When the line containing "(s.ctx.region = none →" appears in the data below, begin copying there and stop only after the line containing "s d (BitVec.ofNat 512 v) 0)".

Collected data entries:
== Segment start ==
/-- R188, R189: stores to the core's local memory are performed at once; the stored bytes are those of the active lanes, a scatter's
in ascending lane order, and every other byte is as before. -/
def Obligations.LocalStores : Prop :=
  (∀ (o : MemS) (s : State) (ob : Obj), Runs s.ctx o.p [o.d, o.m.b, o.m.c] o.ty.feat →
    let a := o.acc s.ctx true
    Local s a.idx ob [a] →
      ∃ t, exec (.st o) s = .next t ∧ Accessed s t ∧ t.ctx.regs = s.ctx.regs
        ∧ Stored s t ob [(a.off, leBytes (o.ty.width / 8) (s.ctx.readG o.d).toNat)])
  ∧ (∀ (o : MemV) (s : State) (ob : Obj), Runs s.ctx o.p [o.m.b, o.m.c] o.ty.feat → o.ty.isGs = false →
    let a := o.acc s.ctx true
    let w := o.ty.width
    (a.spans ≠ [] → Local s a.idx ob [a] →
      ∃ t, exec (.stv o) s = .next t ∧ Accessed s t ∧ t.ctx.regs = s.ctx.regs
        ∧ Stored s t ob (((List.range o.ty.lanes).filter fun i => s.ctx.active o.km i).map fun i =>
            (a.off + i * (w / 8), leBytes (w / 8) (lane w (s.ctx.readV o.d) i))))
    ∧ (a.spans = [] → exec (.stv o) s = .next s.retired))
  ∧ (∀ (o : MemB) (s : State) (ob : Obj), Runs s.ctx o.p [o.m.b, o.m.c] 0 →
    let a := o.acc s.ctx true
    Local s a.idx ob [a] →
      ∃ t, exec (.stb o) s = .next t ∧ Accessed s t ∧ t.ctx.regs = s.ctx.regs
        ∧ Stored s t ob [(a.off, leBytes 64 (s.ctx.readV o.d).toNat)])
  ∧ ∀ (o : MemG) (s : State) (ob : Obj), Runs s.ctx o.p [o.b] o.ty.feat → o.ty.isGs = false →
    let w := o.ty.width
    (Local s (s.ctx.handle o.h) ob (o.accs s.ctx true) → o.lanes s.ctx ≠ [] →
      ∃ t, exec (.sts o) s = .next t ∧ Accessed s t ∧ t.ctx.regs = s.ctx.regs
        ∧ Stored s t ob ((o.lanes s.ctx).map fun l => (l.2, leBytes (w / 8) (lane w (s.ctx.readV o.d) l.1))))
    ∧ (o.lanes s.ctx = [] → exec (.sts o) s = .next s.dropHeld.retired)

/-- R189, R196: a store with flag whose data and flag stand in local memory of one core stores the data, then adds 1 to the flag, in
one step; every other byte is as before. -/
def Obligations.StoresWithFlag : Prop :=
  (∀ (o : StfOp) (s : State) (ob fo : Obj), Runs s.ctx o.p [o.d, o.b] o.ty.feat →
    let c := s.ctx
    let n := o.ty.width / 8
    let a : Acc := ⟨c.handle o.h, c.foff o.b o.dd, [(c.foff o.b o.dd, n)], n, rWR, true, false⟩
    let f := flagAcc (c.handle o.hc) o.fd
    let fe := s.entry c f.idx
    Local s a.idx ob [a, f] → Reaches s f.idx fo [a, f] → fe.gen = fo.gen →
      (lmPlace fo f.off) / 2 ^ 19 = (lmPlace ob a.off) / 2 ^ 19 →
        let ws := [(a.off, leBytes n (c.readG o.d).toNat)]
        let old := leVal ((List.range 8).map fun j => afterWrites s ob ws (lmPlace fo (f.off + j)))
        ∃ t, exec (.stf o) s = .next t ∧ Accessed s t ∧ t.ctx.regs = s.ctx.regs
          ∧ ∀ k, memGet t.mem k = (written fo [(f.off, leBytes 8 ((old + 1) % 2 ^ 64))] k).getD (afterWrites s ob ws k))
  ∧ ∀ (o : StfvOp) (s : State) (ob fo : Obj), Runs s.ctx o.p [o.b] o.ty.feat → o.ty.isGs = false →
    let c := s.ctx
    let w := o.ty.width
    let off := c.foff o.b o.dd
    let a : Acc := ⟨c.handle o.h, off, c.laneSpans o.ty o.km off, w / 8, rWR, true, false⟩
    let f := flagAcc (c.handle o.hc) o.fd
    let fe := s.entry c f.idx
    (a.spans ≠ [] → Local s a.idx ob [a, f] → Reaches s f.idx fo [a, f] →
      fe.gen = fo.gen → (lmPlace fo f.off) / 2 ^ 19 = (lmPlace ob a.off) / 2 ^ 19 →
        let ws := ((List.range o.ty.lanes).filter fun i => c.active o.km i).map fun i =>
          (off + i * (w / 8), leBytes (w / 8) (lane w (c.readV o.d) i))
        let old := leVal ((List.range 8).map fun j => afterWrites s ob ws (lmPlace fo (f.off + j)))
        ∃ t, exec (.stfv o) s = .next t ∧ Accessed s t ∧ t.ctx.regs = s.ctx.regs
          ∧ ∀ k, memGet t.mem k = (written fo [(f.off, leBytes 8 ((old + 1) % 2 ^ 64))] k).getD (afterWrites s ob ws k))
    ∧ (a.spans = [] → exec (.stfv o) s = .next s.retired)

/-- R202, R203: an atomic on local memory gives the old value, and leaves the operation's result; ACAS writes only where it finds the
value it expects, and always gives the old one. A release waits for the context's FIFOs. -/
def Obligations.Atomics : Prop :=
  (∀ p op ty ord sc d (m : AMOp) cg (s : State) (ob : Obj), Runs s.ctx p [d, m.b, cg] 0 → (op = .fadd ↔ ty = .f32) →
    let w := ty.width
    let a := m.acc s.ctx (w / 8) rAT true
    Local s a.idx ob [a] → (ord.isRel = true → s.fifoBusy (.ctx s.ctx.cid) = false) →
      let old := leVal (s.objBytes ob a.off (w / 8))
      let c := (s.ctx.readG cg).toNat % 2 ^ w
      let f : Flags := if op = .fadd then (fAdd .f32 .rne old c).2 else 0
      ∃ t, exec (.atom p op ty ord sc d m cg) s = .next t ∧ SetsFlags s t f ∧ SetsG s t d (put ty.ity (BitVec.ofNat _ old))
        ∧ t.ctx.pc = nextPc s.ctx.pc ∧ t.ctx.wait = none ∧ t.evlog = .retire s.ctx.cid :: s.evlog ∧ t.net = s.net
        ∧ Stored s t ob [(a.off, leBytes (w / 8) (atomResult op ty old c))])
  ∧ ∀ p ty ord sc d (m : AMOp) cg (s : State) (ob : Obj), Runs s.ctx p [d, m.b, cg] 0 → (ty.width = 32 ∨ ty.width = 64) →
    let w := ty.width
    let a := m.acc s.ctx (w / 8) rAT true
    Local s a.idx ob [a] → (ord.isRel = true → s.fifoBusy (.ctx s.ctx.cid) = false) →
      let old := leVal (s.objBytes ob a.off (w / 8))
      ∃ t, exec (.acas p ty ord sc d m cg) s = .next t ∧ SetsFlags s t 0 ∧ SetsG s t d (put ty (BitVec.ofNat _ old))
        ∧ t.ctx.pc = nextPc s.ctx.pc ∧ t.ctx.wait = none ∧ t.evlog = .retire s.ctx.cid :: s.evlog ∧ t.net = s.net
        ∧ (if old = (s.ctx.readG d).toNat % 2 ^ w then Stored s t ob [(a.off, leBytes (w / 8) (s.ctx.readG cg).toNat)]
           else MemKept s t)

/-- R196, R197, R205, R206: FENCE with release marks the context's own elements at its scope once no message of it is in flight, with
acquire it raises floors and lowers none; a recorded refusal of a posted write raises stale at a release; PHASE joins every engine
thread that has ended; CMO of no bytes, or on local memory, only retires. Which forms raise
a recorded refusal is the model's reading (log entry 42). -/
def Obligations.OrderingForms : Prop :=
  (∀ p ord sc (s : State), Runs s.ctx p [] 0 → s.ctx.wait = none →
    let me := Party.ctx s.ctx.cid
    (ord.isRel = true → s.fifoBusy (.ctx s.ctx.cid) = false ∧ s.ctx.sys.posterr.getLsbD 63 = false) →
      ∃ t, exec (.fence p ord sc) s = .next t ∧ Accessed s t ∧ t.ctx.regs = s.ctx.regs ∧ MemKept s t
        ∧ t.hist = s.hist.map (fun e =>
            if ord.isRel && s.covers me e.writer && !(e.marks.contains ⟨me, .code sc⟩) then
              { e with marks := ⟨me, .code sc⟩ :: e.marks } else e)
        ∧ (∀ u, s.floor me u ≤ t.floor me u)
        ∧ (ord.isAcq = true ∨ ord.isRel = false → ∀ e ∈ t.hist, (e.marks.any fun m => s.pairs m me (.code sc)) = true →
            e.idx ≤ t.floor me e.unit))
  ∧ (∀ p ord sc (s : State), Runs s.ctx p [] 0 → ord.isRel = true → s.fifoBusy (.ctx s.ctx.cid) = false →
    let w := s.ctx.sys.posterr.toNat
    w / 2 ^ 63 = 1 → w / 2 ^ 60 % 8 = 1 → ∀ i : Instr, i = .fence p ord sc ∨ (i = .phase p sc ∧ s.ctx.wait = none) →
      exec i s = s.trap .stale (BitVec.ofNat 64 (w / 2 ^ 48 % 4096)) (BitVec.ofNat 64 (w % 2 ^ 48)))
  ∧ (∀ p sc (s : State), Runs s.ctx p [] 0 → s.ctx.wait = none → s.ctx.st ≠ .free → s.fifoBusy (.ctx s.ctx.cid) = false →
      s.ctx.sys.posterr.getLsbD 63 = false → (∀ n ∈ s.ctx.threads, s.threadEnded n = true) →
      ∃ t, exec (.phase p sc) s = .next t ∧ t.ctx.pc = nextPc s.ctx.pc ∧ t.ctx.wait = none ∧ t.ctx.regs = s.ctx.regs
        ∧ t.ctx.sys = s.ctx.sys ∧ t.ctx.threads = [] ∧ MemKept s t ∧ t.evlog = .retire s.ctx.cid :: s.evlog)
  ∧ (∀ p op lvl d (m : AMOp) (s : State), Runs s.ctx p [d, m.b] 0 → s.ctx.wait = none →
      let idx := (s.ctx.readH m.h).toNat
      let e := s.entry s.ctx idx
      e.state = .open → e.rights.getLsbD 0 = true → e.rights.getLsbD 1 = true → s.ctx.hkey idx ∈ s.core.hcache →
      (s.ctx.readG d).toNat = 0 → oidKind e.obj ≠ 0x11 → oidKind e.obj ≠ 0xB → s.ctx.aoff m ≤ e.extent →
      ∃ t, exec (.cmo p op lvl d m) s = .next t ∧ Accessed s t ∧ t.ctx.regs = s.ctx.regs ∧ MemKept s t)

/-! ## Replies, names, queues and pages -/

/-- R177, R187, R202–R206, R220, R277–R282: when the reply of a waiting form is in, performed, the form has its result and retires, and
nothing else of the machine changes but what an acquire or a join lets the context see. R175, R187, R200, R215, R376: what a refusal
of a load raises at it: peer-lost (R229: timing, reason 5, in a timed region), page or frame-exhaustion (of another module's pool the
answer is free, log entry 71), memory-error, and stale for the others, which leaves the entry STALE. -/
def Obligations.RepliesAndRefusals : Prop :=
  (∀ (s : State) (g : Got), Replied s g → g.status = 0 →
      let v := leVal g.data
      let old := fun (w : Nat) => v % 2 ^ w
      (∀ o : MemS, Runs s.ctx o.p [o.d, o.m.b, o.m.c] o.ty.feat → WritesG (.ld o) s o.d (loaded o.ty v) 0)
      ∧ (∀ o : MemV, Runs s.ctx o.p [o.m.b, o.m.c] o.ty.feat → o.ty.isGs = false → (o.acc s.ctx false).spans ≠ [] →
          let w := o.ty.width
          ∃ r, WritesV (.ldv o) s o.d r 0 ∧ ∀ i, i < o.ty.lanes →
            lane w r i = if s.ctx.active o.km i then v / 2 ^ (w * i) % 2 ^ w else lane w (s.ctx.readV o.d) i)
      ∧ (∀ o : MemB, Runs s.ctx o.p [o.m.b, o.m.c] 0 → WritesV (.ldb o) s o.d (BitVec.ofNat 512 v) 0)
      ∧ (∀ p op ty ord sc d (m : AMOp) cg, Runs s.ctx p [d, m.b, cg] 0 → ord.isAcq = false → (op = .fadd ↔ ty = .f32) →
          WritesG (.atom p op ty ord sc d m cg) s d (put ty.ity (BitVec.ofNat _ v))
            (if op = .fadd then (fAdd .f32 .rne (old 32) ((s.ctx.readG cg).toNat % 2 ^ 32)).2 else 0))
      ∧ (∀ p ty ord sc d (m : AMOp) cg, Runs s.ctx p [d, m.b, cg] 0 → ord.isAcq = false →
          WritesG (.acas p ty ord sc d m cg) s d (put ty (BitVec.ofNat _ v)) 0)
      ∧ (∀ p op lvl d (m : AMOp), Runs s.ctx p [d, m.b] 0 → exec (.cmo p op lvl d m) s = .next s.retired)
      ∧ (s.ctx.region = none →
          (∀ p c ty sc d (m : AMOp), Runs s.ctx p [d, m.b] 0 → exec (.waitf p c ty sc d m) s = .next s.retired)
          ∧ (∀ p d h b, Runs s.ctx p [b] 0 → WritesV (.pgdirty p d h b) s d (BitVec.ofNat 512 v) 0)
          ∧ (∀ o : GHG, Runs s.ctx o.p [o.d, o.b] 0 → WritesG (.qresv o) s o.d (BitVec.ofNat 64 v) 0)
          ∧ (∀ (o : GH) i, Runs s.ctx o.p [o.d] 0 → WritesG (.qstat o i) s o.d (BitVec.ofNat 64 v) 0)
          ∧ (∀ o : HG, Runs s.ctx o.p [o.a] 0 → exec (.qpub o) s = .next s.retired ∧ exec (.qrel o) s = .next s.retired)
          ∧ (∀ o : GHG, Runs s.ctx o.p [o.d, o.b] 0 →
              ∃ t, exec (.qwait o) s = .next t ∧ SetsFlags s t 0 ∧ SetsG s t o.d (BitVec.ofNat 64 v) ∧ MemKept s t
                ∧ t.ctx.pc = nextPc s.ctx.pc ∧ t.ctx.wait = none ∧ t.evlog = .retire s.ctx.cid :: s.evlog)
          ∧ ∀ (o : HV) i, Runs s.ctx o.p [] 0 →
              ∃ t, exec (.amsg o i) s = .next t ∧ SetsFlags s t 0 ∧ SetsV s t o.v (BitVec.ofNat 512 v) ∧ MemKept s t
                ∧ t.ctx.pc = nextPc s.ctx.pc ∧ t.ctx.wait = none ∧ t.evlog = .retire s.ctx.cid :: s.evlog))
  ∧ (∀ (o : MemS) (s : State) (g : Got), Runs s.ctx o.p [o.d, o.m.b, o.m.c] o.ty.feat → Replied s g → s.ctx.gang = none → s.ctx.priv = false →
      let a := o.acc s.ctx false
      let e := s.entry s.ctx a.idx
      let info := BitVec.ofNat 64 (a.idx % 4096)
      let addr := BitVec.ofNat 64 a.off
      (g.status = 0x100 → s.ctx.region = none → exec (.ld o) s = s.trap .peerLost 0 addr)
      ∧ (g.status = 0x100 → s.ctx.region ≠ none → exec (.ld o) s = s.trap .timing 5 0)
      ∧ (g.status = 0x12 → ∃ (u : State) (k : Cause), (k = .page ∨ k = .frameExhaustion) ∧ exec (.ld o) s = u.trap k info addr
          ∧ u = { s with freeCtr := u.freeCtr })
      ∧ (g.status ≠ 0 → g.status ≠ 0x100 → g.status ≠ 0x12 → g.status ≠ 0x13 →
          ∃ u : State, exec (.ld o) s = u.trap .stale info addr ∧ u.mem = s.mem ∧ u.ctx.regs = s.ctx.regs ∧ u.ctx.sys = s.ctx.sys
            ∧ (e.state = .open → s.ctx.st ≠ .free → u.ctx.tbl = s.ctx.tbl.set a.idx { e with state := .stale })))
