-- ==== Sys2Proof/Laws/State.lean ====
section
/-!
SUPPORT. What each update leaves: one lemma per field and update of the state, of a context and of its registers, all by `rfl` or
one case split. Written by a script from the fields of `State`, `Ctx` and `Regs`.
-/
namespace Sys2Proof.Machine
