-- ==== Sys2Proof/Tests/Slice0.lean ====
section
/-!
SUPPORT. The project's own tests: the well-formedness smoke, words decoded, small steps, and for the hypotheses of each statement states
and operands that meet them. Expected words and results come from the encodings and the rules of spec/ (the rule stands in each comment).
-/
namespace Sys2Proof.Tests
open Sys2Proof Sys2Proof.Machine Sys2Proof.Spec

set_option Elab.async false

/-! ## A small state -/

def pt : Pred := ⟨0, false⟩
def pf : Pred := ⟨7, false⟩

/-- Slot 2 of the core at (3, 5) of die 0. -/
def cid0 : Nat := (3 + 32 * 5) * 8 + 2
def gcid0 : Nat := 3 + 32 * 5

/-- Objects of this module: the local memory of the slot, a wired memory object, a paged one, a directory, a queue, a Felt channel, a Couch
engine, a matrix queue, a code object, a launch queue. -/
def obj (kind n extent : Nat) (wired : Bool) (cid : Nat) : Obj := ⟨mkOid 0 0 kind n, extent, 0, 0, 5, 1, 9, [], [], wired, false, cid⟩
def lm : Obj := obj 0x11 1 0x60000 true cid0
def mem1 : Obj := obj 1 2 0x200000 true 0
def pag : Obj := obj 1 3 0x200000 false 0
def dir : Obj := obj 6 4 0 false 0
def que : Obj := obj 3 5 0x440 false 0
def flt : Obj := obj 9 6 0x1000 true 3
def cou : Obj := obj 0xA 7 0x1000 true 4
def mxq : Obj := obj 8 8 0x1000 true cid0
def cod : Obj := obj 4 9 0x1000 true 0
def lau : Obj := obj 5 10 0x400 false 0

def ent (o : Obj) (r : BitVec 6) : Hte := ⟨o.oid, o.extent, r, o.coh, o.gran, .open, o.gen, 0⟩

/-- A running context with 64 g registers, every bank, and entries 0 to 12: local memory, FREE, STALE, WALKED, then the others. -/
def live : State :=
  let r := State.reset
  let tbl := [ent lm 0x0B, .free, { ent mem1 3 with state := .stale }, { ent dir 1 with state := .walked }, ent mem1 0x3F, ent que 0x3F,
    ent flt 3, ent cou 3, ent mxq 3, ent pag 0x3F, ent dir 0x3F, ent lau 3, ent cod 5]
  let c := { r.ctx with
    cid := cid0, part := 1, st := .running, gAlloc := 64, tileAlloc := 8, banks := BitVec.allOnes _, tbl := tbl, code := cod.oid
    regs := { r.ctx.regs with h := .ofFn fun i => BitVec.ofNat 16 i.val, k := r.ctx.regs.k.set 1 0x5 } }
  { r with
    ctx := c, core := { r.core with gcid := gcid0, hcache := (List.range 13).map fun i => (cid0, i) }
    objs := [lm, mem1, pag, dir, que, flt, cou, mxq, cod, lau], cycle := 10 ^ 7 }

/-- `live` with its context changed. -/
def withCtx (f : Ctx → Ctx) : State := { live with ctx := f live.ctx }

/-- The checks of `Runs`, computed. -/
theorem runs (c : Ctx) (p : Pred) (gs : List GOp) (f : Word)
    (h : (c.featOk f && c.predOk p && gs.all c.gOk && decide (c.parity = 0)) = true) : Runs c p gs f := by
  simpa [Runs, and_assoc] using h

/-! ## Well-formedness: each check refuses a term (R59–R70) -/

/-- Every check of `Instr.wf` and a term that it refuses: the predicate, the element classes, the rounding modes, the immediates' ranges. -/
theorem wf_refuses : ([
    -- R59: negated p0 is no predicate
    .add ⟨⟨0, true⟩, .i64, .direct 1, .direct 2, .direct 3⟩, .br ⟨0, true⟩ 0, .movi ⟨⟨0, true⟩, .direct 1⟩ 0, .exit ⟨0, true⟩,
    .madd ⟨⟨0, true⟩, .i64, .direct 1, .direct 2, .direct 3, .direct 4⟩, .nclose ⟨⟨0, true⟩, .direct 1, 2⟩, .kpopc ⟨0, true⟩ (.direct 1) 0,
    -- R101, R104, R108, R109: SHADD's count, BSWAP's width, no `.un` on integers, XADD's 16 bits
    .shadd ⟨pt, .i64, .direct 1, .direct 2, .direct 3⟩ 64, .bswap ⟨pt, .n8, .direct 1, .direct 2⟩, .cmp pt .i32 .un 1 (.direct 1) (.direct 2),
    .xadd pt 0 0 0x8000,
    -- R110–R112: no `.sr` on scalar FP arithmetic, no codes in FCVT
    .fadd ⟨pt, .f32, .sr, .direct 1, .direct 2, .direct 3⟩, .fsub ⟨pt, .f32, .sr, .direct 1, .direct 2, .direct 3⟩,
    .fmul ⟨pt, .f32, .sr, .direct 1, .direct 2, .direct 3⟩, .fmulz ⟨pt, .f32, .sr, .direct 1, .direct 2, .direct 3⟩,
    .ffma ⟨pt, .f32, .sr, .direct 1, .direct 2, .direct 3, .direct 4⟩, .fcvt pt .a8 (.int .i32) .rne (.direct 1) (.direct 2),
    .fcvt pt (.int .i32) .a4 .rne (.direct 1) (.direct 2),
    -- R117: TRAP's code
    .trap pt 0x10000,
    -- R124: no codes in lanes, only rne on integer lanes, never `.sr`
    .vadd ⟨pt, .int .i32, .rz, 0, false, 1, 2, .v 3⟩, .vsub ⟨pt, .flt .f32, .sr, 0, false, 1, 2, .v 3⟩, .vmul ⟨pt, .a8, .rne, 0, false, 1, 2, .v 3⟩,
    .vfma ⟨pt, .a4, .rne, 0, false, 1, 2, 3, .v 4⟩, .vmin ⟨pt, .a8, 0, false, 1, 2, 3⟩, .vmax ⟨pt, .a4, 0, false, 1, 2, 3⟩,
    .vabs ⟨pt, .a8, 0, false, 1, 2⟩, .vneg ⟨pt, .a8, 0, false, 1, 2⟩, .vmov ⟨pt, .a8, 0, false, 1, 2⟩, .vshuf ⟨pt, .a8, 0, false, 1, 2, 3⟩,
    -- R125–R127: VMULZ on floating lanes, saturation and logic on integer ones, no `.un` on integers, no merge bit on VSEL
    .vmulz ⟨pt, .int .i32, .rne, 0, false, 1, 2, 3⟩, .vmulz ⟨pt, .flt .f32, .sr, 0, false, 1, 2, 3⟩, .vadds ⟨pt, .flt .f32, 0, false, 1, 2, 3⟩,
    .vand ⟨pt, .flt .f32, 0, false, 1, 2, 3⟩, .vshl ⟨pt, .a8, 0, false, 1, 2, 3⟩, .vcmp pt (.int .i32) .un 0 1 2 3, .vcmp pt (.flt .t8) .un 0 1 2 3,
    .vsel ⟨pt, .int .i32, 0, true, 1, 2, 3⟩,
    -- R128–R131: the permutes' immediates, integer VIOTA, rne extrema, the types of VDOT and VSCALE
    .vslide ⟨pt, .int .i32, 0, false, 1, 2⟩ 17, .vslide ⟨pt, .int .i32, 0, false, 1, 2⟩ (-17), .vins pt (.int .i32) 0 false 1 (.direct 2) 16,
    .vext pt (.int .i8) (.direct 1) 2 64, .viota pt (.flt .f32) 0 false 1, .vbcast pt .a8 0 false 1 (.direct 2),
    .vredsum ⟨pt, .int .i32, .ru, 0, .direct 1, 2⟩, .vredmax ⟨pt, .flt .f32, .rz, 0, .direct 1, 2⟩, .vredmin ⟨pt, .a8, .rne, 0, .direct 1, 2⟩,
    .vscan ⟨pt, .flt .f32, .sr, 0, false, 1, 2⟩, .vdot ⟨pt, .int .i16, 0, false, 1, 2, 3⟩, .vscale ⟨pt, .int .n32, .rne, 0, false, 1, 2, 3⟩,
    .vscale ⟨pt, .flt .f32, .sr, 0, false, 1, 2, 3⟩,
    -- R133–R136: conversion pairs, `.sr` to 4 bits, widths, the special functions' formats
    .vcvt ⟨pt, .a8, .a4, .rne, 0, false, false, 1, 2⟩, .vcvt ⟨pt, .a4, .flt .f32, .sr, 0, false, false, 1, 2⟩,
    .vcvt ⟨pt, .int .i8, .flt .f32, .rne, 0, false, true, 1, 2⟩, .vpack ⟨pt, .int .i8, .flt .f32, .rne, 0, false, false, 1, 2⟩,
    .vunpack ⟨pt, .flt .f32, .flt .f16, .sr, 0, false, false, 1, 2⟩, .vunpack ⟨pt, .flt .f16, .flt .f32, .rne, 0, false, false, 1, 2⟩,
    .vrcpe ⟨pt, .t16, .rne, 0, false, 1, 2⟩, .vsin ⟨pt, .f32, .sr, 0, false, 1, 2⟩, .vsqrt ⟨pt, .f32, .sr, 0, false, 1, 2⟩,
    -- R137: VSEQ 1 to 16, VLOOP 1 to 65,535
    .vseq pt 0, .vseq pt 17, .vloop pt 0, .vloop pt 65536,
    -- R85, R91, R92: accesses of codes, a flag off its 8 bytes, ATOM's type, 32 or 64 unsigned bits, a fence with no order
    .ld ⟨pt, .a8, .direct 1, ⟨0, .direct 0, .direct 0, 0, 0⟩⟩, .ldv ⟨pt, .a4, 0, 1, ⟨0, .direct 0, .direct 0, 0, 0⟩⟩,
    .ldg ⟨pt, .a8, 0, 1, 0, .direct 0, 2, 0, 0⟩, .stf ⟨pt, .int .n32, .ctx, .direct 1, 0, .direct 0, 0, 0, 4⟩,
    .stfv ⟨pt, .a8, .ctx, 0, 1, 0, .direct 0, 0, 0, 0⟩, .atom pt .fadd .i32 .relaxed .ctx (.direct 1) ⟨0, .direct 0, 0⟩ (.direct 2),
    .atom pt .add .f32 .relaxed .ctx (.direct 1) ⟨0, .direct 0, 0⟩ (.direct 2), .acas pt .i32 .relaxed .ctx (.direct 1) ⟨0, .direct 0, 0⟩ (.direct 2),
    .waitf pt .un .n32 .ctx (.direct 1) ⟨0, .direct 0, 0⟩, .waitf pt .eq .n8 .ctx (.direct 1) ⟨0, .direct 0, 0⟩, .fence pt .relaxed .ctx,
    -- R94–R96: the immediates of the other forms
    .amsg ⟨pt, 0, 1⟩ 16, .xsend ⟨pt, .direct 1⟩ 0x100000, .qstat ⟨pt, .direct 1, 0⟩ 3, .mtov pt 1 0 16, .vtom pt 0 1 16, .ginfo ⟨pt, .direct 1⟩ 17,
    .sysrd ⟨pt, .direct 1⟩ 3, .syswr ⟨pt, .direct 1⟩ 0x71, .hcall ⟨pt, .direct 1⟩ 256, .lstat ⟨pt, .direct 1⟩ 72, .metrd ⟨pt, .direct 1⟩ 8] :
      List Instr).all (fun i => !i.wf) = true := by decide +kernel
== Segment end ==
Response to the task:
      ∧ (s.ctx.region = none →
          (∀ p c ty sc d (m : AMOp), Runs s.ctx p [d, m.b] 0 → exec (.waitf p c ty sc d m) s = .next s.retired)
          ∧ (∀ p d h b, Runs s.ctx p [b] 0 → WritesV (.pgdirty p d h b) s d (BitVec.ofNat 512 v) 0)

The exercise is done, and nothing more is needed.